▶ **Available data**:
┌────────
-- ==== Sys2Proof/Tests/Slice0.lean ====
section
/-! SUPPORT. Tests: expected values from the spec's vectors and tables (95_test_vectors.md), and one
witness for every statement that has hypotheses. -/

namespace Sys2Proof.Tests

open Sys2Proof.Machine

/-! ### Well-formedness: each check refuses an ill-formed term (30_encoding.md R87, R88) -/

theorem test_wf_instr : (Instr.wrn 16383).wf = true := by decide

theorem test_wf_short_program_refused : programWf (List.replicate 127 (.rdl 0)) = false := by decide +kernel

theorem test_wf_program : programWf (List.replicate 128 (.rdl 0)) = true := by decide +kernel

theorem test_asm_large_delta_refused : (DeltaSpelling.unsigned 16384).meaning = none := by decide

theorem test_asm_minus_zero_refused : (DeltaSpelling.minus 0).meaning = none := by decide

theorem test_asm_minus_too_large_refused : (DeltaSpelling.minus 16384).meaning = none := by decide

theorem test_asm_minus_two : (DeltaSpelling.minus 2).meaning = some 16382 := by decide

/-! ### Decode: words of 95_test_vectors.md section 3.1, bit by bit -/

theorem test_decode_rda : decodeWord 0b0000000000000011#16 = .rda 3 := by decide

theorem test_decode_rdl : decodeWord 0b0111111111111110#16 = .rdl 16382 := by decide

theorem test_decode_wra : decodeWord 0b1000000000100000#16 = .wra 32 := by decide

theorem test_decode_wrn : decodeWord 0b1111111111111111#16 = .wrn 16383 := by decide

theorem test_decode_bytes_little_endian : decode [0x10, 0x40] = .ok (.rdl 16, []) := by decide

theorem test_decode_truncated : decode [0x10] = .error .truncated := by decide

theorem test_decode_table_word : decodeTableWord 16 0xC000 = some (.wrn 0) := by decide

/-! ### One step each, from 95_test_vectors.md section 3.2 -/

/-- binary64, subnormals kept. -/
def binary64 : FpFormat := ⟨36, 3, false⟩

/-- binary32, subnormals kept. -/
def binary32 : FpFormat := ⟨7, 0, false⟩

/-- A stage with every register zero. -/
def restStage : SvfStage := ⟨.zero, .zero, .zero, .zero, .zero⟩

/-- An instance with its filters at rest. -/
def quiet : State := { State.boot [] binary64 true with svf1 := restStage, svf2 := restStage }

/-- An instance in an invocation at step `k`. -/
def engineAt (k : StepIndex) : State := { quiet with phase := .engine loadedCall, stepIdx := k }

/-- The start of a vector: `acc`, `ptr`, `RAM[ptr]`, the step and `dsp_in`. -/
def vector (acc : Int) (ptr : Nat) (mem : Int) (k : StepIndex) (dspIn : Int) : State :=
  { quiet with
    acc := wrap16 acc, ptr := BitVec.ofNat 14 ptr, ram := Memory.write [] ptr (wrap16 mem)
    stepIdx := k, dspIn := wrap16 dspIn }

/-- The columns ai', li', acc', RAM[ptr]', ptr', out_L, out_R after one step of the word `w`. -/
def columns (s : State) (w : Nat) : List Int :=
  match step (s.withFetchWord 16 w) with
  | .next t => [t.ai.toInt, t.li.toInt, t.acc.toInt, (t.ram.read s.ptr.toNat).toInt, t.ptr.toNat,
      t.outL.toInt, t.outR.toInt]
  | _ => []

/-- V5 -/
theorem test_rda_wraps :
    columns (vector 30000 0 8000 1 0) 0x0000 = [2047, -31536, -31536, 8000, 0, 0, 0] := by decide

/-- V26 -/
theorem test_rda_right_hook :
    columns (vector 10 0 300 96 0) 0x0000 = [300, 160, 10, 300, 0, 0, 300] := by decide

/-- V23 -/
theorem test_rdl_step_zero :
    columns (vector 40 8 (-600) 0 77) 0x4002 = [-600, -300, 40, 77, 10, 0, 0] := by decide

/-- V28 -/
theorem test_rdl_left_hook :
    columns (vector 10 0 (-4000) 112 0) 0x4000 = [-2047, -2000, 10, -4000, 0, -2047, 0] := by decide

/-- V15 -/
theorem test_wra_wraps :
    columns (vector 30000 0 0 1 0) 0x8000 = [2047, -20536, -20536, 30000, 0, 0, 0] := by decide

/-- V13 -/
theorem test_wra_replaces :
    columns (vector 100 20 999 1 0) 0x8020 = [100, 150, 150, 100, 52, 0, 0] := by decide

/-- V20 -/
theorem test_wrn_most_negative :
    columns (vector (-32768) 0 0 1 0) 0xC000 = [-2047, 16384, 16384, -32768, 0, 0, 0] := by decide

/-- V25 -/
theorem test_wrn_step_zero :
    columns (vector 40 8 (-600) 0 (-2379)) 0xC000 = [40, -20, 40, -2379, 8, 0, 0] := by decide

/-- The first instruction after reset is the one placed where the machine fetches. -/
theorem test_first_step_after_reset :
    step (State.reset.withFetchWord 16 0x8020) =
      exec (.wra 32) (State.reset.withFetchWord 16 0x8020) := rfl

theorem test_first_step_after_reset_completes :
    (match step (State.reset.withFetchWord 16 0xC000) with
      | .next _ => true
      | _ => false) = true := by decide

/-! ### Selector, from 95_test_vectors.md section 3.3 -/

theorem test_set_program_200 :
    (setProgram 200 quiet).progIndex = 8 ∧ (setProgram 200 quiet).baseOffset = 1024 := by decide

theorem test_program_name_130 : programName 130 = Config.programNames 2 := rfl

/-! ### Filters, from 95_test_vectors.md sections 2.1 and 2.2 -/

/-- Stage 1, binary32: from the pattern 3f658840 of `w`, those of c1, c2 and d0. -/
theorem test_stage1_coefficients_binary32 :
    svfFromWarp binary32 stage1 (.finite false 0xe58840 (-24)) =
      ⟨.finite false 0x936097 (-23), .finite false 0xbdd5fe (-25), .finite false 0xda9302 (-27),
        .zero, .zero⟩ := by decide +kernel

/-- Stage 2, binary64: from the pattern 3ff98c8b10338b7b of `w`, those of c1, c2 and d0. -/
theorem test_stage2_coefficients_binary64 :
    svfFromWarp binary64 stage2 (.finite false 0x198c8b10338b7b (-52)) =
      ⟨.finite false 0x1a0eb53c136837 (-52), .finite false 0x19a9aa92a01f8c (-53),
        .finite false 0x14e5a6299cbd2d (-54), .zero, .zero⟩ := by decide +kernel

/-- The π of binary64, pattern 400921fb54442d18 (IEEE 754 literal conversion, 40_svf.md R102). -/
theorem test_pi_binary64 : binary64.pi = .finite false 0x1921fb54442d18 (-51) := by decide +kernel

/-- Stage 1 of binary64, with the coefficients of section 2.1. -/
def stage1Binary64 : SvfStage :=
  ⟨.finite false 0x126c12d5c39814 (-52), .finite false 0x17babfd81561e3 (-54),
    .finite false 0x1b5260512aa107 (-56), .zero, .zero⟩

/-- Stage 2 of binary64, with the coefficients of section 2.1. -/
def stage2Binary64 : SvfStage :=
  ⟨.finite false 0x1a0eb53c136837 (-52), .finite false 0x19a9aa92a01f8c (-53),
    .finite false 0x14e5a6299cbd2d (-54), .zero, .zero⟩

/-- R-2: a first frame (32000, 32000), with the coefficients of section 2.1, gives `dsp_in = 69`. -/
theorem test_first_frame_dsp_in :
    (match startPair ⟨⟨0, 4⟩, ⟨4, 4⟩, 1, 0⟩
        { quiet with svf1 := stage1Binary64, svf2 := stage2Binary64,
                     host := [(1, 0x7D), (3, 0x7D)] } with
      | .next t => some t.dspIn
      | _ => none) = some 69 := by decide +kernel

/-- 95_test_vectors.md section 4.1: 32768.0 and NaN fault. -/
theorem test_dsp_in_faults :
    toDspIn binary64 (binary64.ofNat 16) = none ∧ toDspIn binary64 .nan = none := by
  decide +kernel

/-- 95_test_vectors.md section 2.4: 18917 is in the domain, 18916 is not. -/
theorem test_rate_domain :
    (binary64.ofNat 18917).exceeds minRate = true ∧ (binary64.ofNat 18916).exceeds minRate = false := by
  decide +kernel

/-! ### Scaler and host memory, from 95_test_vectors.md section 4.1 and 20_memory.md R65 -/

theorem test_to_pcm : toPcm (wrap16 (-2047)) = wrap16 (-32752) ∧ toPcm 69 = 1104 := by decide

theorem test_pcm_little_endian : pcmWrite [] ⟨100, 4⟩ 1 0x7D01 = [(102, 0x01), (103, 0x7D)] := by decide

/-- R-11: `out` of 7 samples for 4 frames. -/
theorem test_short_output_refused : RunCall.contract ⟨⟨0, 16⟩, ⟨16, 14⟩, 4, 0⟩ = false := by decide

/-- R-11: one buffer for both. -/
theorem test_in_place_refused : RunCall.contract ⟨⟨0, 16⟩, ⟨0, 16⟩, 4, 0⟩ = false := by decide

/-- A buffer of no bytes shares none, even inside the other (44_run_loop.md R200). -/
theorem test_empty_inside_accepted : RunCall.contract ⟨⟨0, 8⟩, ⟨4, 0⟩, 0, 0⟩ = true := by decide

/-- A call of one step is in progress in that step (45_host_interface.md R232). -/
theorem test_overlap_of_one_step_call_refused :
    step { quiet with calls := [⟨.setProgram 1, false⟩, ⟨.setProgram 2, true⟩] } =
      .refused (.concurrency (.setProgram 2)) := rfl

/-! ### Witnesses: states and operands that meet the hypotheses of each statement -/

theorem witness_DecodeOfEncodeGivesInstruction : (Instr.rda 16383).wf = true := rfl

theorem witness_EveryWordDecodesToItsRow :
    (0xFF + 256 * 0x3F) / 16384 = 0 ∧ (0x00 + 256 * 0x40) / 16384 = 1 ∧
    (0xFF + 256 * 0x7F) / 16384 = 1 ∧ (0x00 + 256 * 0x80) / 16384 = 2 ∧
    (0x00 + 256 * 0xC0) / 16384 = 3 ∧ (0xFF + 256 * 0xFF) / 16384 = 3 := by decide

theorem witness_AssembleOfDisassembleGivesWords : (List.replicate 128 (0x7FFE : Word)).length = 128 :=
  List.length_replicate

theorem witness_SignedDeltaMovesPointerBack :
    1 ≤ 1 ∧ 1 ≤ 16383 ∧ (DeltaSpelling.minus 1).meaning = some 16383 ∧
    (DeltaSpelling.minus 16383).meaning = some 1 := by decide

theorem witness_StepRunsFetchedInstruction :
    (engineAt 127).mark = .clear ∧ (engineAt 127).phase = .engine loadedCall ∧
    noOverlap (engineAt 127) ∧ (engineAt 127).baseOffset.toNat = 128 * (engineAt 127).progIndex.toNat :=
  ⟨rfl, rfl, by intro c hc; simp [engineAt, quiet, State.boot] at hc, by decide⟩

theorem witness_ReadingInstructionsFrame :
    ((Instr.rda 1 = .rda 1 ∨ Instr.rda 1 = .rdl 1) ∧ ∃ t, exec (.rda 1) (engineAt 1) = .next t) ∧
    ((Instr.rdl 1 = .rda 1 ∨ Instr.rdl 1 = .rdl 1) ∧ ∃ t, exec (.rdl 1) (engineAt 0) = .next t) :=
  ⟨⟨.inl rfl, _, rfl⟩, ⟨.inr rfl, _, rfl⟩⟩

theorem witness_WritingInstructionsFrame :
    ((Instr.wra 1 = .wra 1 ∨ Instr.wra 1 = .wrn 1) ∧ ∃ t, exec (.wra 1) (engineAt 96) = .next t) ∧
    ((Instr.wrn 1 = .wra 1 ∨ Instr.wrn 1 = .wrn 1) ∧ ∃ t, exec (.wrn 1) (engineAt 112) = .next t) :=
  ⟨⟨.inl rfl, _, rfl⟩, ⟨.inr rfl, _, rfl⟩⟩

theorem witness_StepZeroStoresInput :
    (engineAt 0).stepIdx = 0 ∧ ∃ d, Instr.rda 3 = .rda d ∨ Instr.rda 3 = .rdl d :=
  ⟨rfl, 3, .inl rfl⟩

theorem witness_OutputHooksLatchClampedAi :
    (engineAt 96).stepIdx.toNat = 96 ∧ (engineAt 112).stepIdx.toNat = 112 := by decide

theorem witness_AccumulatorLatchedAtOrdinarySteps :
    ((engineAt 1).stepIdx.toNat ≠ 0 ∧ (engineAt 1).stepIdx.toNat ≠ 96 ∧
      (engineAt 1).stepIdx.toNat ≠ 112) ∧
    (engineAt 0).stepIdx.toNat = 0 ∧ (engineAt 96).stepIdx.toNat = 96 ∧
    (engineAt 112).stepIdx.toNat = 112 := by decide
└────────
▶ **Directions for this task**:
Every line above from the line with "witness for every" to the line with "theorem test_wf_short_program_refused : programWf", inclusive, must be returned exactly; no other line belongs in the reply.

▶ **Answer below**:
witness for every statement that has hypotheses. -/

namespace Sys2Proof.Tests

open Sys2Proof.Machine

/-! ### Well-formedness: each check refuses an ill-formed term (30_encoding.md R87, R88) -/

theorem test_wf_instr : (Instr.wrn 16383).wf = true := by decide

theorem test_wf_short_program_refused : programWf (List.replicate 127 (.rdl 0)) = false := by decide +kernel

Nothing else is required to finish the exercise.